De-amalde­bate

‘Sub­stance over sen­ti­ment’ call

Port Douglas & Mossman Gazette - - NEWS - PAUL MIL­TON BUT­LER

THE State Gov­ern­ment will be look­ing for sub­stance over sen­ti­ment as the de­bate over de-amal­ga­ma­tion of­fi­cially be­gins this week.

Lo­cal Gov­ern­ment Min­is­ter David Crisa­fulli has re­vealed the process com­mu­ni­ties must fol­low to be con­sid­ered for de-amal­ga­ma­tion.

It in­cludes submitting a de­tailed cost es­ti­mate and a pe­ti­tion signed by at least 20 per cent of the vot­ing pop­u­la­tion who are on the elec­toral roll.

De-amal­ga­ma­tion pro­po­nents would also need to demon­strate an un­der­stand­ing the for­mer shire wish­ing to de-amal­ga­mate will have to meet all costs in­volved.

Mr Crisa­fulli said he was tak­ing a prag­matic ap­proach to the de­ci­sion.

“I would be more im­pressed by a clearly de­fined, ar­tic­u­late sub­mis­sion, which shows the un­der­stand­ing of the cost and the process of con­duct­ing a de-amal­ga­ma­tion, than I would by run­ning through the streets with flags,” Mr Crisa­fulli said.

Key or­gan­is­ers of the for­mer Dou­glas shire will soon be put­ting a sub­mis­sion to the newly ap­pointed Bound­aries Com­mis­sioner Colin Meng, who was mayor of the Mackay Re­gional Coun­cil in the four years af­ter amal­ga­ma­tion.

Mr Meng was ap­pointed to the role last Fri­day by the LNP Gov­ern­ment to look at whether com­mu­ni­ties which have called on the Gov­ern­ment to be de-amal­ga­mated will be al­lowed to.

Friends of Dou­glas Shire (FODS) lob­bied hard to have the is­sue put on the LNP’s agenda dur­ing the re­cent elec­tion cam­paign and is plan­ning a march down Macrossan St to match the 2000-strong protest of Au­gust 2007 when forced amal­ga­ma­tion was an­nounced.

FODS spokesman Robert Hanan said the group had its “bat­tle plan” ready and is ea­ger to get the com­mu­nity be­hind it.

“We’ve al­ready started on our sub­mis­sion and we’ve got four-and-a-half years of doc­u­ments to demon­strate that our case is strong,” he said.

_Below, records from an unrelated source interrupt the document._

-- ==== Sys2Proof/Machine/DataProc.lean ====
section
/-!
DEFINITION. The ARM data-processing instructions (40_dataproc.md): the frame of R901, one rule for each opcode, CPY and CLZ.
-/
namespace Sys2Proof.Machine

/-- The opcodes of R901. -/
inductive AluOp where
  | and
  | eor
  | sub
  | rsb
  | add
  | adc
  | sbc
  | rsc
  | orr
  | mov
  | bic
  | mvn
deriving DecidableEq, Repr

/-- An opcode's rule (40_dataproc.md R910 to R935): the result and the flags from the first operand, the second operand,
the shifter carry-out and the flags before. -/
def AluOp.apply (op : AluOp) (a b : Word) (sco : Bool) (f : Nzcv) : Word × Nzcv :=
  let logic (w : Word) : Word × Nzcv := (w, logicFlags w sco f.v)
  let arith (r : Sum) : Word × Nzcv := (r.result, r.flags)
  match op with
  | .and => logic (a &&& b)
  | .eor => logic (a ^^^ b)
  | .sub => arith (addWithCarry a (~~~b) true)
  | .rsb => arith (addWithCarry (~~~a) b true)
  | .add => arith (addWithCarry a b false)
  | .adc => arith (addWithCarry a b f.c)
  | .sbc => arith (addWithCarry a (~~~b) f.c)
  | .rsc => arith (addWithCarry (~~~a) b f.c)
  | .orr => logic (a ||| b)
  | .mov => logic b
  | .bic => logic (a &&& ~~~b)
  | .mvn => logic (~~~b)

/-- R15 in a register-shift form is Unpredictable (40_dataproc.md R903). -/
def Operand2.regShiftPc (o : Operand2) (rn rd : BitVec 4) : Bool :=
  match o with
  | .shiftedByReg rs _ rm => rs == 15 || rm == 15 || rn == 15 || rd == 15
  | _ => false

/-- The frame of the opcodes that write a register (40_dataproc.md R901). -/
def dataProcessing (op : AluOp) (sBit : Bool) (rn rd : BitVec 4) (o : Operand2) : M Unit := do
  unpredictableIf (o.regShiftPc rn rd)
  let (b, sco) ← operand2 o
  let a ← readReg rn
  let r := op.apply a b sco (← get).nzcv
  if rd ≠ 15 then
    writeReg rd r.1
    if sBit then setFlags r.2
    advance
  else if !sBit then aluWritePc r.1
  else
    let psr ← readSpsr
    exceptionReturn r.1 psr

/-- The frame of the opcodes that only set the flags (40_dataproc.md R901). -/
def compare (op : AluOp) (rn : BitVec 4) (o : Operand2) : M Unit := do
  unpredictableIf (o.regShiftPc rn 0)
  let (b, sco) ← operand2 o
  let a ← readReg rn
  setFlags (op.apply a b sco (← get).nzcv).2
  advance

/-- MOV and MVN: Rn should be zero (40_dataproc.md R903). -/
def moveOp (op : AluOp) (sBit : Bool) (sbz rd : BitVec 4) (o : Operand2) : M Unit := do
  shouldBe (sbz == 0)
  dataProcessing op sBit 0 rd o

/-- TST, TEQ, CMP and CMN: Rd should be zero (40_dataproc.md R903). -/
def compareOp (op : AluOp) (rn sbz : BitVec 4) (o : Operand2) : M Unit := do
  shouldBe (sbz == 0)
  compare op rn o

/-- AND, immediate (40_dataproc.md R932). -/
def execAndImm (cond : Cond) (sBit : Bool) (rn : BitVec 4) (rd : BitVec 4) (rot : BitVec 4) (imm8 : BitVec 8)
    (s : State) : Result :=
  conditional cond (dataProcessing .and sBit rn rd (.imm rot imm8)) s

/-- AND, register, immediate shift (40_dataproc.md R932). -/
def execAndRegImm (cond : Cond) (sBit : Bool) (rn : BitVec 4) (rd : BitVec 4) (imm5 : BitVec 5) (shift : BitVec 2)
    (rm : BitVec 4) (s : State) : Result :=
  conditional cond (dataProcessing .and sBit rn rd (.shifted imm5 shift rm)) s

/-- AND, register, register shift (40_dataproc.md R932). -/
def execAndRegReg (cond : Cond) (sBit : Bool) (rn : BitVec 4) (rd : BitVec 4) (rs : BitVec 4) (shift : BitVec 2)
    (rm : BitVec 4) (s : State) : Result :=
  conditional cond (dataProcessing .and sBit rn rd (.shiftedByReg rs shift rm)) s

/-- EOR, immediate (40_dataproc.md R933). -/
def execEorImm (cond : Cond) (sBit : Bool) (rn : BitVec 4) (rd : BitVec 4) (rot : BitVec 4) (imm8 : BitVec 8)
    (s : State) : Result :=
  conditional cond (dataProcessing .eor sBit rn rd (.imm rot imm8)) s

/-- EOR, register, immediate shift (40_dataproc.md R933). -/
def execEorRegImm (cond : Cond) (sBit : Bool) (rn : BitVec 4) (rd : BitVec 4) (imm5 : BitVec 5) (shift : BitVec 2)
    (rm : BitVec 4) (s : State) : Result :=
  conditional cond (dataProcessing .eor sBit rn rd (.shifted imm5 shift rm)) s

/-- EOR, register, register shift (40_dataproc.md R933). -/
def execEorRegReg (cond : Cond) (sBit : Bool) (rn : BitVec 4) (rd : BitVec 4) (rs : BitVec 4) (shift : BitVec 2)
    (rm : BitVec 4) (s : State) : Result :=
  conditional cond (dataProcessing .eor sBit rn rd (.shiftedByReg rs shift rm)) s

/-- SUB, immediate (40_dataproc.md R912). -/
def execSubImm (cond : Cond) (sBit : Bool) (rn : BitVec 4) (rd : BitVec 4) (rot : BitVec 4) (imm8 : BitVec 8)
    (s : State) : Result :=
  conditional cond (dataProcessing .sub sBit rn rd (.imm rot imm8)) s

/-- SUB, register, immediate shift (40_dataproc.md R912). -/
def execSubRegImm (cond : Cond) (sBit : Bool) (rn : BitVec 4) (rd : BitVec 4) (imm5 : BitVec 5) (shift : BitVec 2)
    (rm : BitVec 4) (s : State) : Result :=
  conditional cond (dataProcessing .sub sBit rn rd (.shifted imm5 shift rm)) s

/-- SUB, register, register shift (40_dataproc.md R912). -/
def execSubRegReg (cond : Cond) (sBit : Bool) (rn : BitVec 4) (rd : BitVec 4) (rs : BitVec 4) (shift : BitVec 2)
    (rm : BitVec 4) (s : State) : Result :=
  conditional cond (dataProcessing .sub sBit rn rd (.shiftedByReg rs shift rm)) s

“When we met with the Min­is­ter for Lo­cal Gov­ern­ment, David Crisa­fulli, in Port Dou­glas re­cently to talk about the de-amal­ga­ma­tion, he told us we needed to present sound and solid data show­ing that de-amal­ga­ma­tion is af­ford­able and it’s what the ma­jor­ity of res­i­dents want and we’re con­fi­dent we can demon­strate that.”

Sub­mis­sions are due by Au­gust 29 and Mr Meng will then work with the Queens­land Trea­sury Cor­po­ra­tion to de­ter­mine the ex­act cost of a split if the Min­is­ter approves the sub­mis­sion to pre­pare a re­port.

The com­mis­sioner’s re­port, due by Novem­ber 28, will be made pub­lic and in­clude an anal­y­sis of the ben­e­fits and costs, fi­nan­cial fore­casts for the de-amal­ga­mated coun­cil, rec­om­men­da­tions on re­al­lo­cat­ing com­mu­nity as­sets and elec­toral ar­range­ments.

If ap­proved, pro­pos­als will go to a ref­er­en­dum.

Mr Hanan be­lieves the lo­cal com­mu­nity would be happy to pay the cost of de-amal­ga­ma­tion, even if it is more than the $3 mil­lion FODS es­ti­mates.